看着萧风终于出来了,苏月儿急急忙忙站了起来,哭诉道:“世子殿下,小姐她……”
萧风神情紧张地问道:“小小怎么了?”
苏月儿平复了一下心情之后,说道:“小姐她被蓝田郡守陈子冲给扣押了。”
原来苏月儿一路快马加鞭回苏府报完信之后,取了苏老的通行令牌就来国子监找萧风。
奈何守卫的御林军不让进,连传个话都不允许。无可奈何之下她只能在这里跟着萧战他们一起等。
“究竟怎么回事?”
“世子,边走边说。”
于是在回燕王府的路上,苏月儿把苏小小在蓝田的遭遇一五一十地说了一遍,包括漕帮济沧海的威逼利诱,郡守陈子冲的颠倒是非,还有黑旗山庄的有恃无恐。

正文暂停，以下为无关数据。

-- ==== Sys2Proof/Laws/Ops.lean ====
section
/-! SUPPORT. What each shared operation can do, said once: the common entry, a condition, the sink, DOFLUSH and PUT. -/

namespace Sys2Proof.Machine

/-! ### Responses and conditions -/

@[simp] theorem State.raise_refused (s : State) : s.raise .refused = s.afterRefusal := rfl

/-- EndOfData marks the source ended and answers EOD. -/
theorem State.raise_endOfData (s : State) :
    s.raise .endOfData =
      { s with
        dec := { s.dec with finished := true }
        responses := s.responses ++ [⟨.dec, .eod, Config.respPayloadOnError s.draws⟩]
        draws := s.draws + 1 } := rfl

/-- ReadError touches GVDEC's registers, the responses and the draws; the unit is faulted. -/
theorem State.raise_readError (s : State) :
    ∃ (d : Dec) (p : Word), d.fault = true ∧
      s.raise .readError =
        { s with dec := d, responses := s.responses ++ [⟨.dec, .ioerr, p⟩], draws := s.draws + 2 } :=
  ⟨_, _, rfl, rfl⟩

/-- WriteError touches GVENC's registers, the responses and the draws; the unit is faulted. -/
theorem State.raise_writeError (s : State) :
    ∃ (e : Enc) (p : Word), e.fault = true ∧
      s.raise .writeError =
        { s with enc := e, responses := s.responses ++ [⟨.enc, .ioerr, p⟩], draws := s.draws + 2 } :=
  ⟨_, _, rfl, rfl⟩

/-! ### The common entry -/

/-- A command that reaches its own unit, unfaulted, is carried out. -/
theorem enter_ready {p : Port} {body : State → Result} {s : State} (hp : s.port = p) (hf : s.faultOf p = false) :
    enter (some p) body s = body s := by simp [enter, hp, hf]

/-- A faulted unit refuses, whatever the command. -/
theorem enter_faulted {home : Option Port} {body : State → Result} {s : State} (hf : s.faultOf s.port = true) :
    enter home body s = .next s.afterRefusal := by simp [enter, hf]

/-- A command that is not the unit's is refused. -/
theorem enter_foreign {home : Option Port} {body : State → Result} {s : State} (hp : home ≠ some s.port) :
    enter home body s = .next s.afterRefusal := by simp [enter, hp]

/-- What the entry answers: a refusal, or what the operation's own rule answers. -/
theorem enter_cases (home : Option Port) (body : State → Result) (s : State) :
    (enter home body s = .next s.afterRefusal ∧ (home = some s.port → s.faultOf s.port = true)) ∨
      (home = some s.port ∧ s.faultOf s.port = false ∧ enter home body s = body s) := by
  unfold enter
  cases hf : s.faultOf s.port
  · by_cases hp : home = some s.port
    · exact .inr ⟨hp, rfl, by simp [hp]⟩
    · exact .inl ⟨by simp [hp], fun h => absurd h hp⟩
  · exact .inl ⟨by simp, fun _ => rfl⟩

/-! ### The sink -/

/-- An answer uses up one write and leaves the sink's contents and its last word. -/
theorem Sink.answer_spec {k k' : Sink} {a : SinkAnswer} (h : k.answer = some (a, k')) :
    k'.contents = k.contents ∧ k'.after = k.after ∧ k'.writes = k.writes + 1 := by
  unfold Sink.answer at h
  split at h
  · cases h; exact ⟨rfl, rfl, rfl⟩
  · split at h <;> first | (cases h; exact ⟨rfl, rfl, rfl⟩) | cases h

/-- An accepting sink answers Ok and still accepts. -/
theorem Sink.Accepts.answer {k : Sink} (h : k.Accepts) :
    ∃ k', k.answer = some (.ok, k') ∧ k'.Accepts ∧ k'.contents = k.contents := by
  obtain ⟨c, as, af, w⟩ := k
  obtain ⟨h1, rfl⟩ := h
  cases as with
  | nil => exact ⟨_, rfl, ⟨by simp, rfl⟩, rfl⟩
  | cons a as =>
    obtain rfl : a = .ok := h1 a (by simp)
    exact ⟨_, rfl, ⟨fun x hx => h1 x (List.mem_cons_of_mem _ hx), rfl⟩, rfl⟩

/-- What a flush writes is decided by the slots it has pending. -/
theorem Enc.flushBytes_pad (e : Enc) : e.pad.flushBytes = e.flushBytes := by
  simp only [Enc.flushBytes, Enc.pad, Quad.padded]
  split_ifs <;> rfl

/-- Everything DOFLUSH and its response can do: nothing pending; no answer; the group written; the write failed. -/
theorem flushAndRespond_cases (s : State) :
    (s.enc.count = 0 ∧ flushAndRespond s = .next (s.respondOk .enc 0)) ∨
    (s.enc.count ≠ 0 ∧ s.sink.answer = none ∧ flushAndRespond s = .fault .sinkSilent) ∨
    (∃ k, s.enc.count ≠ 0 ∧ s.sink.answer = some (.ok, k) ∧
      flushAndRespond s = .next { s with
        enc := s.enc.pad.emptied
        sink := k.append s.enc.flushBytes
        responses := s.responses ++ [⟨.enc, .ok, BitVec.ofNat 32 s.enc.flushBytes.length⟩] }) ∨
    (∃ k e p, s.enc.count ≠ 0 ∧ s.sink.answer = some (.fail, k) ∧ e.fault = true ∧
      flushAndRespond s = .next { s with
        enc := e
        sink := k.append (s.enc.flushBytes.take (Config.sinkFailPrefix s.draws))
        responses := s.responses ++ [⟨.enc, .ioerr, p⟩]
        draws := s.draws + 3 }) := by
  by_cases h0 : s.enc.count = 0
  · exact .inl ⟨h0, by simp [flushAndRespond, State.doFlush, h0]⟩
  · cases ha : s.sink.answer with
    | none => exact .inr (.inl ⟨h0, rfl, by simp [flushAndRespond, State.doFlush, State.sinkWrite, h0, ha]⟩)
    | some x =>
      obtain ⟨a, k⟩ := x
      cases a with
      | ok =>
        refine .inr (.inr (.inl ⟨k, h0, rfl, ?_⟩))
        simp [flushAndRespond, State.doFlush, State.sinkWrite, h0, ha]
        rfl
      | fail =>
        have hs : flushAndRespond s = .next (((s.withEnc s.enc.pad).withSink
            (k.append (s.enc.flushBytes.take (Config.sinkFailPrefix s.draws)))).drawn.raise .writeError) := by
          simp [flushAndRespond, State.doFlush, State.sinkWrite, h0, ha]
        exact .inr (.inr (.inr ⟨k, _, _, h0, rfl, rfl, hs⟩))

/-! ### PUT -/

/-- Appending keeps the other slots, adds one to the count and leaves the flag. -/
theorem Enc.appended_spec (e : Enc) (v : Word) (h : e.count.val < 4) :
    (∀ k : Fin 4, (e.appended v h).slot.get k = if k.val = e.count.val then v else e.slot.get k) ∧
      (e.appended v h).count.val = e.count.val + 1 ∧ (e.appended v h).fault = e.fault := by
  refine ⟨fun k => ?_, rfl, rfl⟩
  simp only [Enc.appended, Quad.get_set, Fin.ext_iff]

/-- PUT below the fourth value only appends; the fourth appends and flushes. -/
theorem putBody_cases (v : Word) (s : State) :
    (∃ h : s.enc.count.val < 4, s.enc.count.val < 3 ∧
      putBody v s = .next ((s.withEnc (s.enc.appended v h)).respondOk .enc 0)) ∨
    (∃ h : s.enc.count.val < 4, s.enc.count.val = 3 ∧
      putBody v s = flushAndRespond (s.withEnc (s.enc.appended v h))) ∨
    (s.enc.count.val = 4 ∧ putBody v s = .fault .putOnFullBuffer) := by
  rcases lt_or_ge s.enc.count.val 4 with h | h
  · have hc : (s.enc.appended v h).count = 4 ↔ s.enc.count.val = 3 := by
      rw [Fin.ext_iff, (s.enc.appended_spec v h).2.1]
      simp only [show ((4 : Fin 5) : Nat) = 4 from rfl]
      omega
    by_cases h3 : s.enc.count.val = 3
    · exact .inr (.inl ⟨h, h3, by simp [putBody, hc, h3]⟩)
    · exact .inl ⟨h, by omega, by simp [putBody, h, hc, h3]⟩
  · exact .inr (.inr ⟨by omega, by simp [putBody, Nat.not_lt.mpr h]⟩)

/-- The group that a fourth PUT writes: three pending values and the new one, uncut. -/
theorem Enc.flushBytes_appended (e : Enc) (v : Word) (h : e.count.val < 4) (h3 : e.count.val = 3) :
    (e.appended v h).flushBytes = groupBytes e.slot.s0 e.slot.s1 e.slot.s2 v := by
  obtain ⟨⟨a, b, c, d⟩, n, f⟩ := e
  obtain rfl : n = 3 := Fin.ext h3
  show (groupBytes a b c v).take ((groupBytes a b c v).length - 0) = _
  rw [Nat.sub_zero, List.take_length]

end Sys2Proof.Machine
end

本来苏小小入狱就已经让萧风怒发冲冠了,居然还有这等不要脸的官商勾结的苟且之事。
他虽然没有身在庙堂之上,但是跟他老子燕王一样就见不得黎民百姓受苦,不然也不至于在唐县干出刀劈积谷仓的事来。
更何况他早就在心里把苏小小当成自己的人,如今被人冤枉入狱,这都不管他还是个男人吗?
“备马,去蓝田!”
萧战显得有些为难,拱手说道:“世子,这里是长安,漕帮的背后那可是康亲王,水师提督,手下5万水师能征善战……”
“我说备马!”一想到苏小小现在阴冷潮湿的牢房之中,萧风就一阵心痛,怒气冲冲地说道。
“是!”
萧战沉声说道。他该说的都说了,既然世子不听,那剩下的就是陪世子干就完了。然后对九郎使眼色说道:“集合卫队,准备马车。”
“不用马车,都准备快马!”
“世子,你的身体……”
“没事,蓝田不远,马车太慢,以幽州战马的脚力,不出半日可到。”
“是。”
看着萧风冲冠一怒为红颜,即便明知道即将面对的是江湖一大帮漕帮还有其背后的康亲王,依然无所畏惧。
苏月儿不由感慨,小姐这是遇到了好人,感激地说道:“世子,谢谢你。”
虽然苏禾已经亲自去京兆府请救兵去了,但是在她心中,唯一能救小姐的只有燕王世子。
眼看就要日落了,但是萧风丝毫不在乎,带着从幽州带来的王府十护卫,连同苏月儿快马加鞭出了宫门,直奔蓝田而去。
同一时间,燕王世子带护卫于宫门而出的消息很快传到了绣衣使统领司马申屠的耳中。
“来人,增派第六小队所有银卫前去支援紫墨金卫。”
“诺。”
而司马申屠则是立刻赶往德政殿,将这件事报告给了天衍皇帝。
……
唐傲云现在心情极好,蓝田郡守陈子冲不仅识时务,而且事情也办得漂亮。
按照目前的局势,他一口吞了蓝田玉矿,甚至以此胁迫那位他垂涎已久的江湖美人榜榜首的苏小小都是有可能的。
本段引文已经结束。